I. Instanz: Landesgericht für Zivilrechtssachen Wien; II. Instanz:
Oberlandesgericht Wien.
Text
Der Kläger begehrt mit der vorliegenden Amtshaftungsklage vom beklagten Bundesland Niederösterreich die Bezahlung eines Schadenersatzbetrages von 10.481 S 42 g. Er habe auf den ihm gehörigen Weingartengrundstücken in E. durch Wildverbiß einen Schaden von 11.331 S 25 g erlitten. Nach den Bestimmungen des niederösterreichischen Jagdgesetzes habe er sich an das für die Schadensermittlung zuständige Jagd- und Wildschadenschiedsgericht gewendet, das unter dem Vorsitz seines Obmannstellvertreters Johann Z. den Schaden mit 3000 S festgesetzt habe. Das Schiedsgericht habe die im Gesetz geforderte genaue Besichtigung und Zählung unterlassen, der Obmannstellvertreter habe sich für sein Amt als unfähig erwiesen und hätte von der Bezirkshauptmannschaft K. nicht bestellt werden dürfen. Der Schaden des Klägers belaufe sich auf den um den zugesprochenen Betrag von 3000 S verminderten Betrag von 8331 S 25 g zuzüglich der Prozeßkosten des beim Bezirksgericht Langenlois anhängig gemachten Anfechtungsprozesses C 175/54 in der Höhe von 2150 S 17 g.
Das Erstgericht wies die Klage ab. Der Bezirkshauptmannschaft K. könne ein schuldhaftes rechtswidriges Handeln nicht zum Vorwurf gemacht werden. Nach den von dieser Behörde wegen der Eignung des Obmannes und des Obmannstellvertreters des Schiedsgerichtes angestellten Erhebungen habe sie keinen Zweifel an der Eignung der vom Jagdausschuß E. vorgeschlagenen Personen haben können. Es liege keine culpa in eligendo vor. Auch dem Schiedsgericht könne kein Vorwurf gemacht werden. Es habe sich um die bloße Schätzung des Schadens des Klägers gehandelt, die das Schiedsgericht vorgenommen habe. Eine positive Norm sei nicht verletzt worden. Im übrigen habe der Kläger es unterlassen, bei der Schiedsgerichtsverhandlung vom 8. Oktober 1954 anwesend zu sein (§ 2 Abs. 2 AmtshaftungsG.).
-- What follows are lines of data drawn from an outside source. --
-- ==== Sys2Proof/Machine/Step.lean ====
section
/-! DEFINITION. step, and the placing of an instruction where the next step runs it. -/

namespace Sys2Proof.Machine

/-- One step of the machine (rules R15, R63): a host access, the engine's completion, or a reset. -/
def step (s : State) : Host.Outcome State Fault Refusal := nextEvent s

/-- `s` with the command word of the low `nbits` bits of `w` accepted and the engine to move next
(assumption log 6): the very next step completes exactly that command. -/
def State.withFetchWord (s : State) (nbits w : Nat) : State :=
  s.loadCommand (BitVec.ofNat 32 (tableWord nbits w))

end Sys2Proof.Machine
end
Auch hätte der Kläger nach der Meinung des Erstgerichtes die Möglichkeit gehabt, den Obmannstellvertreter Z. abzulehnen.
Infolge Berufung des Klägers bestätigte das Berufungsgericht das erstgerichtliche Urteil. Aus dem Protokoll über die Schiedsgerichtsverhandlung sei nicht zu entnehmen, daß der Obmannstellvertreter des Schiedsgerichtes Z. nur mangelhaft für sein Amt geeignet wäre. Das Schiedsgericht habe auch die nach dem Gesetz nötigen Erhebungen vorgenommen. Es hatte nach freiem Ermessen vorzugehen, was es auch getan habe. Eine genaue Aufnahme der Anzahl der durch Wildverbiß beschädigten Setzlinge sei nicht erforderlich gewesen. Der im Jagdgesetz erwähnte Marktpreis beziehe sich nur auf Bodenerzeugnisse. Es bestunden auch keine Bedenken gegen die Eignungsprüfung durch die Bezirkshauptmannschaft K.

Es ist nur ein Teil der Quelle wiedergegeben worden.